You can still choose most things, but they will keep asking and twist your arm as much as possible.
OK, I'm coming from Linux, but I have to say my experience has been the opposite.
I have a semi-complex app I've decided to port to Windows (it's so far on Linux and MacOS and configures/debugs/tests servo motors on serial and CAN busses), and after a couple of days I've been unable to make any sane workflow work without installing three seperate half-assed copies of Linux userspace (Git for Windows w/ its bash install, cygwin and wsl2) and choco on top to install more Linux/Unix-originated stuff. It's a lot like MacOS and needing to fiddle with homebrew, except worse and you need four of them.
Let me give you an example: I have a serial device connected to an SBC mini computer that I want to interface with from my dev PC, so I want to proxy that serial port over tcp to Windows and make it available as a COM port. On Linux this is trivial to do using socat, or ser2net+socat.
On Windows, plenty of similar tools exist. Usually you need two of them, one to make a virtual pair of COM ports, and another one to pipe a TCP socket connection into one end of the pair. So far, so good.
Except all of the utilities, drivers, etc. I've tried have just plain not worked, and I've tried a good half dozen.
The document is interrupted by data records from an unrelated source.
-- ==== Sys2Proof/Tests/Slice0.lean ====
section
/-! SUPPORT. The model's own tests. Expected values come from spec/95_test_vectors.md (the section stands at each test) or are
written out from the spec's encodings; the illustrative parameters EX are not the hardware's. Then one witness per statement
with hypotheses: a concrete state and operands that meet them together. -/

namespace Sys2Proof.Tests

open Sys2Proof.Machine

/-! ## WellFormed: an ill-formed term for its one check (30_encoding.md R109), and the boundary -/

theorem test_wellFormed_refuses_cfgRange_256 : Instr.wellFormed (.cfgRange 256) = false := by decide

theorem test_wellFormed_refuses_cfgFeistel_256 : Instr.wellFormed (.cfgFeistel 256) = false := by decide

theorem test_wellFormed_takes_cfgRange_255 : Instr.wellFormed (.cfgRange 255) = true := by decide

theorem test_assemble_refuses_256 : assemble (.cfgFeistel 256) = none := by decide

/-! ## Decoding: words written bit by bit from 30_encoding.md R100, R101 -/

theorem test_decode_cfgRange_bits :
    decode 0b0000000000000000000000000000000000000000000000001010010100000001#64 = .ok (.cfgRange 0xA5) := by decide

theorem test_decode_cfgFeistel_bits :
    decode 0b0000000000000000000000000000000000000000000000000000000100000010#64 = .ok (.cfgFeistel 1) := by decide

theorem test_decode_rangeEnc_bits :
    decode 0b0000000000000000000000000000000000000000000000000000000000000011#64 = .ok .rangeEnc := by decide

theorem test_decode_rangeDec_bits :
    decode 0b0000000000000000000000000000000000000000000000000000000000000100#64 = .ok .rangeDec := by decide

theorem test_decode_feistelEnc_bits :
    decode 0b0000000000000000000000000000000000000000000000000000000000000101#64 = .ok .feistelEnc := by decide

theorem test_decode_feistelDec_bits :
    decode 0b0000000000000000000000000000000000000000000000000000000000000110#64 = .ok .feistelDec := by decide

/-- 95_test_vectors.md V1: the illegal words. -/
theorem test_decode_illegal :
    ([0x0#64, 0x7#64, 0xF#64, 0x13#64, 0x103#64, 0x10001#64, 0x8000000000000005#64].map decode) =
      [.error .reservedOp, .error .reservedOp, .error .reservedOp, .error .reservedBitsSet,
       .error .roundsOnNonConfig, .error .reservedBitsSet, .error .reservedBitsSet] := by decide

theorem test_decodeTableWord_cfgFeistel : decodeTableWord 64 0x302 = some (.cfgFeistel 3) := by decide

/-! ## The arithmetic under the illustrative parameters EX (95_test_vectors.md section 3) -/

/-- The set EX; not the hardware's parameters. -/
def EX : Params where
  numRc := 12
  rc := fun i => BitVec.ofNat 64 ((i + 1) * 0x9E3779B97F4A7C15)
  mixS1 := 12
  mixS2 := 25
  mixS3 := 27
  mixM := 0x2545F4914F6CDD1D#64
  fpeBase := 0x1000
  numRc_ge := by decide
  numRc_le := by decide
  mixS1_ge := by decide
  mixS1_le := by decide
  mixS2_ge := by decide
  mixS2_le := by decide
  mixS3_ge := by decide
  mixS3_le := by decide
  mixM_odd := by decide
  fpeBase_aligned := by decide

/-- V8. -/
theorem test_mix_EX :
    mix EX 1#64 0#64 = 0x47E4CE4B896CDD1D#64 ∧ mix EX 1#64 2#64 = 0xD7AE6AE29C469757#64 ∧
    mix EX 0xFFFFFFFFFFFFFFFF#64 1#64 = 0#64 ∧ mix EX 0x123456789ABCDEF0#64 0#64 = 0xB7FB0288C5EE4339#64 ∧
    mix EX 3#64 (EX.rc 1) = 0x1A773290C2D5B3D7#64 := by decide

/-- V9, the table for `bits = 4`, `r = 3`. -/
theorem test_feistelEnc_table_EX :
    ((List.range 16).map fun x => (feistelEnc EX 2 3 (BitVec.ofNat 64 x)).toNat) =
      [8, 6, 13, 10, 14, 3, 11, 12, 7, 9, 1, 5, 2, 15, 4, 0] := by decide

theorem test_feistelDec_table_EX :
    ((List.range 16).map fun x => (feistelDec EX 2 3 (BitVec.ofNat 64 x)).toNat) =
      [15, 10, 12, 5, 14, 11, 1, 8, 0, 9, 3, 6, 7, 2, 4, 13] := by decide

/-- V9, wide blocks and the longest round count. -/
theorem test_feistel_wide_EX :
    feistelEnc EX 32 3 0x0123456789ABCDEF#64 = 0xE034518A5E247230#64 ∧
    feistelDec EX 32 3 0x0123456789ABCDEF#64 = 0x250D85CABD9AD6BD#64 ∧
    feistelEnc EX 32 1 0x100000000#64 = 0x000000009A21487B#64 ∧
    feistelEnc EX 4 12 0x5A#64 = 0x10#64 ∧ feistelDec EX 4 12 0x5A#64 = 0x8A#64 := by decide

/-- V10, the walks of `[0, 10)`, `r = 3`. -/
theorem test_walkEnc_EX :
    ((List.range 10).map fun x => (walkEnc EX 2 3 10#64 (BitVec.ofNat 64 x)).map fun p => (p.1.toNat, p.2)) =
      [some (8, 1), some (6, 1), some (0, 3), some (1, 2), some (4, 2), some (3, 1), some (5, 2), some (2, 2),
       some (7, 1), some (9, 1)] := by decide

theorem test_walkDec_EX :
    ((List.range 10).map fun x => (walkDec EX 2 3 10#64 (BitVec.ofNat 64 x)).map fun p => (p.1.toNat, p.2)) =
      [some (2, 3), some (3, 2), some (7, 2), some (5, 1), some (4, 2), some (6, 2), some (1, 1), some (8, 1),
       some (0, 1), some (9, 1)] := by decide

/-- V10, large ranges: 15 iterations in `[0, 2^20 + 7)`, and 2 in `[0, 2^64 - 1)`. -/
theorem test_walkEnc_large_EX :
    walkEnc EX 11 3 0x100007#64 1#64 = some (0x5F61B#64, 15) ∧
    walkEnc EX 32 3 0xFFFFFFFFFFFFFFFF#64 0xC94309024E078AEF#64 = some (0x123501CDDAA6E5A5#64, 2) := by decide

/-- 42_range.md R166: sizes and widths of the table. -/
theorem test_rangeWidth_table :
    ([1#64, 2#64, 3#64, 4#64, 5#64, 10#64, 16#64, 17#64, 1000#64, 0x100007#64, 0x8000000000000000#64,
      0x8000000000000001#64, 0xFFFFFFFFFFFFFFFF#64].map rangeWidth) =
      [0, 1, 2, 2, 3, 4, 4, 5, 10, 21, 63, 64, 64] := by decide

/-! ## One step of each command on a small state -/

/-- A command word in flight with operands, from the reset state. -/
def inFlight (w a b : Word) : State := accept w { State.reset with opa := a, opb := b }

/-- The registers of the range `[min, min + 10)` with 3 rounds (E1, P2). -/
def tenCfg (min : Word) : CfgRegs :=
  { min := min, size := 10#64, geom := { w := 4#7, h := 2#6, rounds := 3#8 }, halfMask := 3#64 }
Often their last version is from somewhere in the 2007-2012 time frame, and something no longer works on Windows 11. I think a lot of devs of tools like this just nope'd out when Microsoft started enforcing signing and pushed the Store model harder, and moved to Linux or Mac.
In the end I had to write my own thing for the COM pair and run socat in cygwin.
And I've jumped through a few hoops like this.
I'm sure if all you do is need a place to run npm from and the rest of your stuff is all in the browser, the OS barely matters. But for native dev, Windows feels dead and barren, and fully reliant on the Linux ecosystem to be productive at this point. It's where all the reliable and well-maintained stuff comes from, whereas Windows-native tools are a ghost town of abandoned, frequently closed-source binaries.
The many years Windows couldn't make their minds up between the managed code .NET stack and native C/C++ APIs, and one was incomplete while the other bitrotted away, have really taken their toll, I think.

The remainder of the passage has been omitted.